An R package for industrializing concentration-QT analysis
Tobias Sing, Martin Fink, Michael Looby
Novartis Pharma AG
Objectives:Since 2005, the FDA recommends a dedicated study (Thorough QT; tQT) to be conducted for every NME to determine the effect of the drug on the QT interval in healthy volunteers. The current regulatory opinion on the design and analysis of tQT studies is formulated in the ICH E14 guideline . The purposes of this package are: (1) to provide a set of R functions that can be used flexibly to visualize, analyze, and model (concentration-) ECG data from a clinical study (tQT or other); (2) to provide a "one-click" approach to perform a standardized, pre-specified analysis; (3) to automate the creation of analysis datasets from clinical databases; (4) to automate the insertion of analysis results into a Word template report for concentration-QT analyses.
Methods:The package was implemented in R and only relies on nlme (linear/nonlinear mixed-effects modeling) as an additional package.
Results:The package contains functions to perform all the steps of a typical (concentration-) QT analysis, including: correcting QT for variation in the RR interval; performing baseline- and placebo correction; exploratory graphics; point-wise t-test according to E14 guideline with graphical presentation; pre-implemented exposure-QT models (extensible by user); tabular and graphical model summaries and diagnostics; nonparametric bootstrap to assess uncertainty of population prediction for any linear or nonlinear mixed-effects model; visual predictive check.
Conclusions:The QT package for R facilitates, speeds up, and industrializes the analysis of ECG data from clinical studies.

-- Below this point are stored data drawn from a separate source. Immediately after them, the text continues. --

-- ==== Sys2Proof/Laws/FrameAgent.lean ====
section
/-! SUPPORT. What the effects defined in Perform, AgentOps, Ports, Timers leave unchanged: each lemma names every component its function may write. -/

namespace Sys2Proof.Machine

theorem evictHit_frame {fl : List Comp} {fr : State} (p : PartId) (c : CtxId) (s : State) (h_wins : Comp.wins ∈ fl) (h_dir : Comp.dir ∈ fl) (hk : Frame fl fr s) : Frame fl fr (evictHit p c s) := by
  unfold evictHit
  repeat' first
    | with_reducible assumption
    | (with_reducible exact Or.inl (by assumption))
    | (with_reducible exact Or.inr rfl)
    | with_reducible apply State.modCtx_frame
    | with_reducible apply raisePart_frame
    | with_reducible apply Frame.ite
    | split
    | dsimp only

theorem translate_frame {fl : List Comp} {fr : State} (e : OpEntry) (s : State) (h_wins : Comp.wins ∈ fl) (h_ops : Comp.ops ∈ fl) (h_dir : Comp.dir ∈ fl) (hk : Frame fl fr s) : Frame fl fr (translate e s) := by
  unfold translate
  repeat' first
    | with_reducible assumption
    | (with_reducible exact Or.inl (by assumption))
    | (with_reducible exact Or.inr rfl)
    | with_reducible apply setOp_frame
    | with_reducible apply evictHit_frame
    | with_reducible apply Frame.ite
    | split
    | dsimp only

theorem waitCancelOp_frame {fl : List Comp} {fr : State} (e : OpEntry) (s : State) (h_wins : Comp.wins ∈ fl) (h_aps : Comp.aps ∈ fl) (h_ops : Comp.ops ∈ fl) (h_rows : Comp.rows ∈ fl) (h_waiters : Comp.waiters ∈ fl) (h_spillWakes : Comp.spillWakes ∈ fl) (h_descs : Comp.descs ∈ fl) (h_sn : Comp.sn ∈ fl) (h_tack : Comp.tack ∈ fl) (h_fports : Comp.fports ∈ fl) (h_counters : Comp.counters ∈ fl) (h_gctr : Comp.gctr ∈ fl) (h_rake : Comp.rake ∈ fl) (h_trace : Comp.trace ∈ fl) (h_irq : Comp.irq ∈ fl) (h_mem : Comp.mem ∈ fl) (h_mmPort : Comp.mmPort ∈ fl) (hk : Frame fl fr s) : Frame fl fr (waitCancelOp e s) := by
  unfold waitCancelOp
  repeat' first
    | with_reducible assumption
    | (with_reducible exact Or.inl (by assumption))
    | (with_reducible exact Or.inr rfl)
    | with_reducible apply State.modWmc_frame
    | with_reducible apply count_frame
    | with_reducible apply syncHdr_frame
    | with_reducible apply freeOp_frame
    | with_reducible apply fabSend_frame
    | with_reducible apply traceOp_frame
    | with_reducible apply afterLeaving_frame
    | with_reducible apply afterLeave_frame
    | with_reducible apply Frame.ite
    | split
    | dsimp only

theorem performBody_frame {fl : List Comp} {fr : State} (e : OpEntry) (k : OKey) (o : Obj) (s : State) (h_wins : Comp.wins ∈ fl) (h_parts : Comp.parts ∈ fl) (h_aps : Comp.aps ∈ fl) (h_ops : Comp.ops ∈ fl) (h_rows : Comp.rows ∈ fl) (h_waiters : Comp.waiters ∈ fl) (h_records : Comp.records ∈ fl) (h_early : Comp.early ∈ fl) (h_spillWakes : Comp.spillWakes ∈ fl) (h_descs : Comp.descs ∈ fl) (h_holdings : Comp.holdings ∈ fl) (h_fences : Comp.fences ∈ fl) (h_deadlines : Comp.deadlines ∈ fl) (h_leases : Comp.leases ∈ fl) (h_arming : Comp.arming ∈ fl) (h_heldq : Comp.heldq ∈ fl) (h_sn : Comp.sn ∈ fl) (h_fports : Comp.fports ∈ fl) (h_trees : Comp.trees ∈ fl) (h_counters : Comp.counters ∈ fl) (h_gctr : Comp.gctr ∈ fl) (h_rake : Comp.rake ∈ fl) (h_trace : Comp.trace ∈ fl) (h_watches : Comp.watches ∈ fl) (h_irq : Comp.irq ∈ fl) (h_free : Comp.free ∈ fl) (hk : Frame fl fr s) : Frame fl fr (performBody e k o s) := by
  unfold performBody
  repeat' first
    | with_reducible assumption
    | (with_reducible exact Or.inl (by assumption))
    | (with_reducible exact Or.inr rfl)
    | with_reducible apply count_frame
    | with_reducible apply finish_frame
    | with_reducible apply lockOp_frame
    | with_reducible apply tryLockOp_frame
    | with_reducible apply unlockOp_frame
    | with_reducible apply claimIdOp_frame
    | with_reducible apply claimReadOp_frame
    | with_reducible apply takeOp_frame
    | with_reducible apply tryTakeOp_frame
    | with_reducible apply giveOp_frame
    | with_reducible apply signalOp_frame
    | with_reducible apply waitEventOp_frame
    | with_reducible apply casOp_frame
    | with_reducible apply fetchAddOp_frame
    | with_reducible apply reserveOp_frame
    | with_reducible apply commitOp_frame
    | with_reducible apply waitAvailOp_frame
    | with_reducible apply releaseOp_frame
    | with_reducible apply arriveBarrier_frame
    | with_reducible apply arriveGroup_frame
    | with_reducible apply waitBarrierOp_frame
    | with_reducible apply waitGroupOp_frame
    | with_reducible apply readMissingOp_frame
    | with_reducible apply deadlineArmOp_frame
    | with_reducible apply landExpectOp_frame
    | with_reducible apply signalAfterOp_frame
    | with_reducible apply Frame.ite
    | split
    | dsimp only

A standardized, pre-specified analysis can be performed with a single command. Alternatively, the user can also tailor analyses to their specific needs by using the functions of the package individually. All functions can also be modified and extended within R.
ICH E14 Guideline (2005): Clinical Evaluation of QT/QTc Interval Prolongation and Proarrhythmic Potential for Non-Antiarrhythmic Drugs.